ASSIGNMENT | In the records below, find the line that contains "def luffTick (n" and the line that contains "let w := max". Set down exactly those lines and every line between them, and nothing more.

Collected data:
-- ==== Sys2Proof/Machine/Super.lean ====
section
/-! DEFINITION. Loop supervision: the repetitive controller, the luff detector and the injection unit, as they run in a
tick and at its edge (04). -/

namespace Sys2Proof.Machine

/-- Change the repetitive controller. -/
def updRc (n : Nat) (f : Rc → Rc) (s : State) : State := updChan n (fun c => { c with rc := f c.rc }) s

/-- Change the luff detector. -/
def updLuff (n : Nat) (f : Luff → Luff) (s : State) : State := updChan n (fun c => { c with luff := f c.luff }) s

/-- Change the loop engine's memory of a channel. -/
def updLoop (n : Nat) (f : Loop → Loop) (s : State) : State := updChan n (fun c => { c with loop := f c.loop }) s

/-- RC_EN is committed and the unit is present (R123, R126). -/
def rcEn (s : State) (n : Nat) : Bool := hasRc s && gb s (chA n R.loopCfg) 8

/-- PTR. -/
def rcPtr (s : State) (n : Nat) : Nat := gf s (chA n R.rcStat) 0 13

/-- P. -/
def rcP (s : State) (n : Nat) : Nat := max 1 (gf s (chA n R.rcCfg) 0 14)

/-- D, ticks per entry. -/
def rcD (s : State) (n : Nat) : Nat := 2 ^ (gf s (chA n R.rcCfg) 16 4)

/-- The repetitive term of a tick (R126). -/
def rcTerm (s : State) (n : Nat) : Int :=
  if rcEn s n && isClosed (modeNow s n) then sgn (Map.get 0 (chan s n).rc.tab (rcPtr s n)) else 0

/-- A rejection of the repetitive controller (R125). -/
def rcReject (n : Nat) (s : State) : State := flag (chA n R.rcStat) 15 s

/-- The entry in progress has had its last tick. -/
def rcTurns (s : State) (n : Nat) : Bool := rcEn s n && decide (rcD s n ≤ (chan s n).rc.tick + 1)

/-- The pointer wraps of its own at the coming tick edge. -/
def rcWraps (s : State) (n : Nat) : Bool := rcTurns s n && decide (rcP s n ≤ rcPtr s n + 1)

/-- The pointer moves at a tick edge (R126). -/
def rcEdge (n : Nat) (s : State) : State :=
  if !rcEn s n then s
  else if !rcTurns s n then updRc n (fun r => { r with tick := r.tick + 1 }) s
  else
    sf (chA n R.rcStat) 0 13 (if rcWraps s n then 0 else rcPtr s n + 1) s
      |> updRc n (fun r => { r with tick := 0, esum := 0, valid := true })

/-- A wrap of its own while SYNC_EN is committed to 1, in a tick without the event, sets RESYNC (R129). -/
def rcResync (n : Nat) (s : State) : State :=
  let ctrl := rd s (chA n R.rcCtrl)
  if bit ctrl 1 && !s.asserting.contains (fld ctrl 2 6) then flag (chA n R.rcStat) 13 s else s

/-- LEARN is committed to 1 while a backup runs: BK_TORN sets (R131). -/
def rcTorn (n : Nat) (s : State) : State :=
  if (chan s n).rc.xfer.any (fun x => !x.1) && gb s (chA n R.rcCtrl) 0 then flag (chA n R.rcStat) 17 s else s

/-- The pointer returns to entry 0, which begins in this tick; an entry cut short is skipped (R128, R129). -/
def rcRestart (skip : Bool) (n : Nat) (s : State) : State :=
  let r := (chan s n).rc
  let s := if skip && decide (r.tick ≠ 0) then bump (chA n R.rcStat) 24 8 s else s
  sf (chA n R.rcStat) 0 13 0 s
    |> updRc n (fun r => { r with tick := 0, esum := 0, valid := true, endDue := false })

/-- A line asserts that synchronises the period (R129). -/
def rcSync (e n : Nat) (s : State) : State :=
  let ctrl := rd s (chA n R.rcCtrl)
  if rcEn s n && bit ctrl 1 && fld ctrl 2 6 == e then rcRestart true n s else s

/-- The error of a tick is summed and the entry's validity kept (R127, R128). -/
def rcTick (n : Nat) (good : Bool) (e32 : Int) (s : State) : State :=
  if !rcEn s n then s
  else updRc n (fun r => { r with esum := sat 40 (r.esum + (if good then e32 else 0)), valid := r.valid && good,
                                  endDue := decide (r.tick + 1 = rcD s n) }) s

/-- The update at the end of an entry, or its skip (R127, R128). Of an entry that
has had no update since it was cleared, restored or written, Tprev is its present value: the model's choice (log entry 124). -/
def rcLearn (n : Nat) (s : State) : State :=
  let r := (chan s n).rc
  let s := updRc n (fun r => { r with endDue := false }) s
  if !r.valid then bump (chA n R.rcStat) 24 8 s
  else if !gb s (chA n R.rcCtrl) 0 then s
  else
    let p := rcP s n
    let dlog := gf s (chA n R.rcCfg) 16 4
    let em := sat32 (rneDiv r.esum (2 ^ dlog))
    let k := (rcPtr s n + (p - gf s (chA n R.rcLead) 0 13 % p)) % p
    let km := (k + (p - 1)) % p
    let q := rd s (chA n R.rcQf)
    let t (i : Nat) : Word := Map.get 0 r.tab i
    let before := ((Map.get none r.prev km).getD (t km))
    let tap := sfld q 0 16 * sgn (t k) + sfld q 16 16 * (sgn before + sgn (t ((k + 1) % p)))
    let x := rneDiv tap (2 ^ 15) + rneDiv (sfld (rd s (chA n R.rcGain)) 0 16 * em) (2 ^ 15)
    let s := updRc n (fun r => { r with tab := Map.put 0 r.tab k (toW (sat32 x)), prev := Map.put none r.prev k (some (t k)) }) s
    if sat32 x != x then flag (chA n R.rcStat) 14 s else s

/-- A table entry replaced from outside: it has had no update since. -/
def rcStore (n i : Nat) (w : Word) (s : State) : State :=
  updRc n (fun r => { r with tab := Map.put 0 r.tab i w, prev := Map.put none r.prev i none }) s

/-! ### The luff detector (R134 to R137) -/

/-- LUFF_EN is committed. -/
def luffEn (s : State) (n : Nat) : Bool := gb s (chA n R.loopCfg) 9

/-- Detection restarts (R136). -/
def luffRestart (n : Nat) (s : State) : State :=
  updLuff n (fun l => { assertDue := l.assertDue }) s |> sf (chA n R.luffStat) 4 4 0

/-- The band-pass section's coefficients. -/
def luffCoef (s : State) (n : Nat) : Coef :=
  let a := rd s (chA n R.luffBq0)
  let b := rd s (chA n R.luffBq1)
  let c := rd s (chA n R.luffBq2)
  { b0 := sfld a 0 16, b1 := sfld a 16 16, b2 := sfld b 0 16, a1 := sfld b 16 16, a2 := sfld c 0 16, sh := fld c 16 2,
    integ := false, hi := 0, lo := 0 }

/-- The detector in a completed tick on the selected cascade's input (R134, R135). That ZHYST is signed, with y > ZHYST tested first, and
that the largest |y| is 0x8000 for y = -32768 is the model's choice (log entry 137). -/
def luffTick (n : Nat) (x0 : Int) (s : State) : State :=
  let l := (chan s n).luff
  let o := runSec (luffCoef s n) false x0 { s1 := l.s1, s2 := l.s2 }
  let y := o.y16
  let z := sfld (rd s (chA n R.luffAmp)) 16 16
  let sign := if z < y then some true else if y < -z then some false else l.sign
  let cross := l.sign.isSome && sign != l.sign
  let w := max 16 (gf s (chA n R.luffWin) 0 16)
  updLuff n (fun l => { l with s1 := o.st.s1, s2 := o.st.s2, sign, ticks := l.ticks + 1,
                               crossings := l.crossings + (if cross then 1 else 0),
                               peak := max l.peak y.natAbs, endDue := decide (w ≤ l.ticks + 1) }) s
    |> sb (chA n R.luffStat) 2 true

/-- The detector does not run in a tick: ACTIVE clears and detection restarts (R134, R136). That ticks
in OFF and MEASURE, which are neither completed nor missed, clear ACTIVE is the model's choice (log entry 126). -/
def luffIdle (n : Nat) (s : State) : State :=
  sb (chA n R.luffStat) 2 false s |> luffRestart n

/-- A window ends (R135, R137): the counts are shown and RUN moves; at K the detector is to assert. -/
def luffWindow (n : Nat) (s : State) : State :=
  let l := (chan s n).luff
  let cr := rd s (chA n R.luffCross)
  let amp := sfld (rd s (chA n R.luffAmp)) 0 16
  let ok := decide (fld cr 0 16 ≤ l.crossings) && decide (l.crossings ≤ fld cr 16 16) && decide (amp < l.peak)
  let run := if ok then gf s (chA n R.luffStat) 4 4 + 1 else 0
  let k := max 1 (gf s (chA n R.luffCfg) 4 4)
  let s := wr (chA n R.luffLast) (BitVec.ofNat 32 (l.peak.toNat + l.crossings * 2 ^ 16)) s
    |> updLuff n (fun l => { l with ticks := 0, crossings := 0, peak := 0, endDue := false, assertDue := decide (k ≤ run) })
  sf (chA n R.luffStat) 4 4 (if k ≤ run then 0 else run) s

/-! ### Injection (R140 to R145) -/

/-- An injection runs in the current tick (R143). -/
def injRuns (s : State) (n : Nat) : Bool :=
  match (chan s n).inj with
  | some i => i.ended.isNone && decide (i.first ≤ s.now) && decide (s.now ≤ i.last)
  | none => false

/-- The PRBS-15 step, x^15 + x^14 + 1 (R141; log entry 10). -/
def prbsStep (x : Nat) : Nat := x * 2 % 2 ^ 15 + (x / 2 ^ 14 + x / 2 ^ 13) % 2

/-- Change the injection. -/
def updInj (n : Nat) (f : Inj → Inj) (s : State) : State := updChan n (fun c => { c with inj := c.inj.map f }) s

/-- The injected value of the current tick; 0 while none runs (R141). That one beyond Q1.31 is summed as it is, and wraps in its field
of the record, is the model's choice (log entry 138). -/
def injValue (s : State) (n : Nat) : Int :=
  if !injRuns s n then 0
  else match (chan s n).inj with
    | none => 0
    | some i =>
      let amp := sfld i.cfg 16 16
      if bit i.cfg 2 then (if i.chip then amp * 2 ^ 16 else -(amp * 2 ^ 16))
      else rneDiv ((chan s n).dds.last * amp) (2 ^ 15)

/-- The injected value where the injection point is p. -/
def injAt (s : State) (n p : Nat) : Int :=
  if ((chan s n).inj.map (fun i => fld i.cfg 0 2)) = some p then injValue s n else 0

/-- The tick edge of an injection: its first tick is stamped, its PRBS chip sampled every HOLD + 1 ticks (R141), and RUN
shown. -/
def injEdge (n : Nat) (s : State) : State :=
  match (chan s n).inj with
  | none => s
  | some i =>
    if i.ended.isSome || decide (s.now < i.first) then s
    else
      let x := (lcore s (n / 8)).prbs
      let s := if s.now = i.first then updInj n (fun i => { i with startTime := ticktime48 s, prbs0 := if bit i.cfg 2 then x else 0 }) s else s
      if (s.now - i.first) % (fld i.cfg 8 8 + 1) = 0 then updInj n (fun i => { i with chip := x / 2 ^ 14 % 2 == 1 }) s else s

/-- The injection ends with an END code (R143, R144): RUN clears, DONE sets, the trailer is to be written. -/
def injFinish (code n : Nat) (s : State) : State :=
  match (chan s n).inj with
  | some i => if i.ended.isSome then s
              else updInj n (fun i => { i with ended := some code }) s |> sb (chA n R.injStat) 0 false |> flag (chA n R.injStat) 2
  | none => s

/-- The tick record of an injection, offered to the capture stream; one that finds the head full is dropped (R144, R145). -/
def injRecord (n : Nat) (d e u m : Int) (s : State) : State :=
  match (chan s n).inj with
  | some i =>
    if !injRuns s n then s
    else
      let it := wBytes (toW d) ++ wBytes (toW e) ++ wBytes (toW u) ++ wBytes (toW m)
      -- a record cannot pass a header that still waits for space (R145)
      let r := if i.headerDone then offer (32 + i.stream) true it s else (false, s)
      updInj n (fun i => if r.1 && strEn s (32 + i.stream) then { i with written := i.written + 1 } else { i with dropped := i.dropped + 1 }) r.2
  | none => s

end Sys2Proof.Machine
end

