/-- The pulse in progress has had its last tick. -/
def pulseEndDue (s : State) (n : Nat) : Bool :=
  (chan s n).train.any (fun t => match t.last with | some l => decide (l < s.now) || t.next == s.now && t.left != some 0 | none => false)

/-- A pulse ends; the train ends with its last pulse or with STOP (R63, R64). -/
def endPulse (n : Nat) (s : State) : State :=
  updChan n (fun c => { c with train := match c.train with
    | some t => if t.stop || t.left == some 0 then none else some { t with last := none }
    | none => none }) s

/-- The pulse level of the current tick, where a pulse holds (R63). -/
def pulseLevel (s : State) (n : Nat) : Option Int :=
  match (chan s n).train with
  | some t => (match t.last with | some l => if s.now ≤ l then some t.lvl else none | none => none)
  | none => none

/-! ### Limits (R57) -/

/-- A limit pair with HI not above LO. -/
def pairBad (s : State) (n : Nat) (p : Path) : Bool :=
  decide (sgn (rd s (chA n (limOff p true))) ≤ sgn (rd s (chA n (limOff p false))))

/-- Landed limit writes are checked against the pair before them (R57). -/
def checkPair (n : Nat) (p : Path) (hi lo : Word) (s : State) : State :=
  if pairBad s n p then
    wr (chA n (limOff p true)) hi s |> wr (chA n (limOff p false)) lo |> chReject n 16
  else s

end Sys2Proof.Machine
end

EXERCISE RESULT |
def luffTick (n : Nat) (x0 : Int) (s : State) : State :=
  let l := (chan s n).luff
  let o := runSec (luffCoef s n) false x0 { s1 := l.s1, s2 := l.s2 }
  let y := o.y16
  let z := sfld (rd s (chA n R.luffAmp)) 16 16
  let sign := if z < y then some true else if y < -z then some false else l.sign
  let cross := l.sign.isSome && sign != l.sign
  let w := max 16 (gf s (chA n R.luffWin) 0 16)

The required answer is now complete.